LBC can offer the possibility of molecular testing for common somatic mutations in thyroid FNAB as the nucleic acids are stable in the preservative solution for up to 6 months after sampling. In some cases the material can also be used for the immunocytochemical evaluation of HBME-1 and Galectin-3 expression which represents a helpful investigation in discriminating low and high malignant FN. In this setting, the future possibility of a guideline encompassing the combined use of ICC and molecular tests for supplementing the morphologic diagnosis could be the starting point for a complete preoperative assessment of thyroid lesions.
As shown in our preliminary study the evaluation of BRAF positivity could be of prognostic value for the prediction of nodal metastases in the central neck compartment .

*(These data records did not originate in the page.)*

-- ==== Sys2Proof/Machine/SegmentCommands.lean ====
section
/-! DEFINITION. The segment commands (chapter 5), CLEAR STATION, RESUME MOVER, RESET CONTROLLER and unknown commands. -/

namespace Sys2Proof.Machine

/-- The result of a segment command other than RESET and STOP: OK with the segment state after it (R106, R193). -/
def segReply (s : State) : Reply := { code := .ok, value := s.sc.state.code, r1 := 0, r2 := 0 }

/-- The result of RESET SEGMENT and STOP SEGMENT: value 0 when made in the happening, 1 when waiting (R106). -/
def waitReply (waits : Bool) : Reply := { code := .ok, value := waits.toNat, r1 := 0, r2 := 0 }

/-- SET SEGMENT PARAMETERS (R122): the parameters in force are returned after every outcome (R189). -/
def setSegmentParameters (s : State) : State × Reply :=
  let q := paramsOperand s
  let reply (t : State) (c : ResultCode) : Reply :=
    { code := c, value := 0, r1 := t.sc.params.word0, r2 := t.sc.params.word1 }
  if s.sc.state = .down then
    if q.inRange then
      if s.fs.periodic = [] then
        let t := { s with sc := { s.sc with params := q } }
        (t, reply t .ok)
      else (s, reply s .periodicActive)
    else (s, reply s .badParameter)
  else (s, reply s .wrongSegmentState)

/-- SET_SEGMENT_PARAMETERS. -/
def execSetSegmentParameters (s : State) : Out := command 0x20 setSegmentParameters s

/-- START SEGMENT (R107). -/
def startSegment (s : State) : State × Reply :=
  if s.sc.state = .down then
    let t := enterResettingByStart s
    (t, segReply t)
  else refuse .wrongSegmentState s

/-- START_SEGMENT. -/
def execStartSegment (s : State) : Out := command 0x21 startSegment s

/-- STOP SEGMENT (R111, R110). -/
def stopSegment (s : State) : State × Reply :=
  if s.sc.state = .down then refuse .wrongSegmentState s
  else if txnInFlight s then ({ s with sc := { s.sc with waiting := .stop } }, waitReply true)
  else (settle (enterDown s), waitReply false)

/-- STOP_SEGMENT. -/
def execStopSegment (s : State) : Out := command 0x22 stopSegment s

/-- The states in which RESET SEGMENT is taken (R106). -/
def resetTaken : SegState → Bool
  | .running | .halting | .halted | .suspending | .suspended => true
  | .down | .resetting | .waking => false

/-- RESET SEGMENT (R110). -/
def resetSegment (s : State) : State × Reply :=
  if resetTaken s.sc.state then
    if txnInFlight s then ({ s with sc := { s.sc with waiting := .reset } }, waitReply true)
    else (settle (enterResettingByReset s), waitReply false)
  else refuse .wrongSegmentState s

/-- RESET_SEGMENT. -/
def execResetSegment (s : State) : Out := command 0x23 resetSegment s

/-- HALT SEGMENT (R112). -/
def haltSegment (s : State) : State × Reply :=
  if segServes s then
    let t := enterHalting s
    (t, segReply t)
  else refuse .wrongSegmentState s

/-- HALT_SEGMENT. -/
def execHaltSegment (s : State) : Out := command 0x24 haltSegment s

/-- RESUME SEGMENT (R116): the scheduler chooses at once where R73 allows. -/
def resumeSegment (s : State) : State × Reply :=
  if s.sc.state = .halted then
    if s.pm.state = .faulted then refuse .moverFaulted s
    else
      let t := choose (raise .segmentChanged (s.setSeg .running))
      (t, segReply t)
  else refuse .wrongSegmentState s

/-- RESUME_SEGMENT. -/
def execResumeSegment (s : State) : Out := command 0x25 resumeSegment s

/-- SUSPEND SEGMENT (R117). -/
def suspendSegment (s : State) : State × Reply :=
  if s.sc.state = .running then
    let t := { s with sc := { s.sc with state := .suspending, suspendDropped := false } }
    (t, segReply t)
  else refuse .wrongSegmentState s

/-- SUSPEND_SEGMENT. -/
def execSuspendSegment (s : State) : Out := command 0x26 suspendSegment s

/-- WAKE SEGMENT (R120). -/
def wakeSegment (s : State) : State × Reply :=
  if s.sc.state = .suspended then
    let t := enterWaking s
    (t, segReply t)
  else refuse .wrongSegmentState s

/-- WAKE_SEGMENT. -/
def execWakeSegment (s : State) : Out := command 0x27 wakeSegment s

/-- A station entry after CLEAR STATION (R128). -/
def clearedStation (x : Station) : Station :=
  { x with alert := false, clash := false, streak := 0,
           presence := match x.presence with
             | .lost => if x.answered then .present else .absent
             | .present => .present
             | .absent => .absent }

/-- RESULT1 of CLEAR STATION: the entry before the command (R194). -/
def stationWord (x : Station) : Word :=
  place x.presence.code 0 ||| place x.silent 4 ||| place x.streak 8 ||| placeBit x.alert 12 |||
    placeBit x.clash 13 ||| placeBit x.answered 14

/-- CLEAR STATION (R128, R194): the scheduler chooses in the command's happening where R73 allows. -/
def clearStation (s : State) : State × Reply :=
  match stationOperand s with
  | none => refuse .badParameter s
  | some i =>
    let before := s.station i
    let after := clearedStation before
    let t := s.setStation i after
    (choose t, { code := .ok, value := 0, r1 := stationWord before, r2 := place after.presence.code 0 })

/-- CLEAR_STATION. -/
def execClearStation (s : State) : Out := command 0x28 clearStation s

/-- RESUME MOVER (R150): the value is the mover state after it (R194). -/
def resumeMover (s : State) : State × Reply :=
  if s.pm.state = .faulted then
    let t := takeJob { s with pm := { s.pm with state := .idle, faultRecord := none } }
    (t, { code := .ok, value := t.pm.state.code, r1 := 0, r2 := 0 })
  else refuse .notFaulted s

/-- RESUME_MOVER. -/
def execResumeMover (s : State) : Out := command 0x30 resumeMover s

/-- RESET_CONTROLLER (R195): the result words are written and the sequence number advances first. -/
def execResetController (s : State) : Out :=
  windowWrite s fun s => beginReset (writeResult 0x5A (Reply.plain .ok) s)

/-- UNKNOWN_COMMAND (R188): its result, and no other change. -/
def execUnknownCommand (code : BitVec 8) (s : State) : Out :=
  if commandCodes.contains code then .refused .illFormed
  else command code (refuse .unknownCommand) s

end Sys2Proof.Machine
end

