-- ==== Sys2Proof/Machine/Dispatch.lean ====
section
/-! DEFINITION. One arm per command of Instr, each one direct call of its meaning. -/

namespace Sys2Proof.Machine

def exec (i : Instr) (s : State) : Host.Outcome State Fault Refusal :=
  match i with
  | .configurePoint => Sys2Proof.Machine.execConfigurePoint s
  | .enablePoint => Sys2Proof.Machine.execEnablePoint s
  | .disablePoint => Sys2Proof.Machine.execDisablePoint s
  | .pausePoint => Sys2Proof.Machine.execPausePoint s
  | .continuePoint => Sys2Proof.Machine.execContinuePoint s
  | .clearPoint => Sys2Proof.Machine.execClearPoint s
  | .inspectPoint => Sys2Proof.Machine.execInspectPoint s
  | .postExchange => Sys2Proof.Machine.execPostExchange s
  | .cancelExchange => Sys2Proof.Machine.execCancelExchange s
  | .inspectSlot => Sys2Proof.Machine.execInspectSlot s
  | .inspectLoad => Sys2Proof.Machine.execInspectLoad s
  | .setSegmentParameters => Sys2Proof.Machine.execSetSegmentParameters s
  | .startSegment => Sys2Proof.Machine.execStartSegment s
  | .stopSegment => Sys2Proof.Machine.execStopSegment s
  | .resetSegment => Sys2Proof.Machine.execResetSegment s
  | .haltSegment => Sys2Proof.Machine.execHaltSegment s
  | .resumeSegment => Sys2Proof.Machine.execResumeSegment s
  | .suspendSegment => Sys2Proof.Machine.execSuspendSegment s
  | .wakeSegment => Sys2Proof.Machine.execWakeSegment s
  | .clearStation => Sys2Proof.Machine.execClearStation s
  | .resumeMover => Sys2Proof.Machine.execResumeMover s
  | .resetController => Sys2Proof.Machine.execResetController s
  | .unknownCommand code => Sys2Proof.Machine.execUnknownCommand code s
  | .eventAck word => Sys2Proof.Machine.execEventAck word s
  | .completionRelease word => Sys2Proof.Machine.execCompletionRelease word s
  | .eventQuietWrite word => Sys2Proof.Machine.execEventQuietWrite word s
  | .accessStatusWrite word => Sys2Proof.Machine.execAccessStatusWrite word s
  | .hostConfigWrite word => Sys2Proof.Machine.execHostConfigWrite word s
  | .reportEnableWrite word => Sys2Proof.Machine.execReportEnableWrite word s
  | .haltEnableWrite word => Sys2Proof.Machine.execHaltEnableWrite word s
  | .routeWrite word => Sys2Proof.Machine.execRouteWrite word s
  | .registerWrite param word => Sys2Proof.Machine.execRegisterWrite param word s
  | .readOnlyWrite reg word => Sys2Proof.Machine.execReadOnlyWrite reg word s
  | .undefinedOffset isWrite offset enables => Sys2Proof.Machine.execUndefinedOffset isWrite offset enables s
  | .deviceReset => Sys2Proof.Machine.execDeviceReset s
  | .markEnd => Sys2Proof.Machine.execMarkEnd s
  | .censusStart => Sys2Proof.Machine.execCensusStart s
  | .frameEnd => Sys2Proof.Machine.execFrameEnd s
  | .censusSlotEnd station levels => Sys2Proof.Machine.execCensusSlotEnd station levels s
  | .suspendMarkEnd => Sys2Proof.Machine.execSuspendMarkEnd s
  | .resetSignallingEnd => Sys2Proof.Machine.execResetSignallingEnd s
  | .wakeSignallingEnd => Sys2Proof.Machine.execWakeSignallingEnd s
  | .wakePattern levels => Sys2Proof.Machine.execWakePattern s levels
  | .requestEnd => Sys2Proof.Machine.execRequestEnd s
  | .storeDataEnd => Sys2Proof.Machine.execStoreDataEnd s
  | .answerBegins delay => Sys2Proof.Machine.execAnswerBegins delay s
  | .dataReceived levels => Sys2Proof.Machine.execDataReceived levels s
  | .transactionEnd levels => Sys2Proof.Machine.execTransactionEnd levels s
  | .busGrant => Sys2Proof.Machine.execBusGrant s
  | .burstCompleted words => Sys2Proof.Machine.execBurstCompleted words s
  | .burstRetry => Sys2Proof.Machine.execBurstRetry s
  | .burstCutShort beats words => Sys2Proof.Machine.execBurstCutShort beats words s
  | .burstError => Sys2Proof.Machine.execBurstError s
  | .releaseIntervalEnd line => Sys2Proof.Machine.execReleaseIntervalEnd line s
  | .resetPinReleased => Sys2Proof.Machine.execResetPinReleased s

end Sys2Proof.Machine
end

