-- ==== Sys2Proof/Machine/Core.lean ====
section
/-! DEFINITION. The machine as the host's interface takes it. -/

def Sys2Proof.core : Host.Core :=
  { State := Sys2Proof.Machine.State
    Fault := Sys2Proof.Machine.Fault
    Refusal := Sys2Proof.Machine.Refusal
    step := Sys2Proof.Machine.step
    reset := Sys2Proof.Machine.State.reset }
end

The LBC method applied to the diagnosis of thyroid lesions represents, when the cytopathologist is skilled in thyroid cytology and is aware of the morphologic changes in respect to CS, a powerful diagnostic tool. Its use reduces the number of nondiagnostic (both inadequate and artifactual) and indeterminate cases without impairing the ability to detect the distinctive features of carcinoma. Storage of a variable amount of well-preserved cells allows the application of immunocytochemical and molecular techniques which dramatically improve the efficacy of the morphologic diagnosis.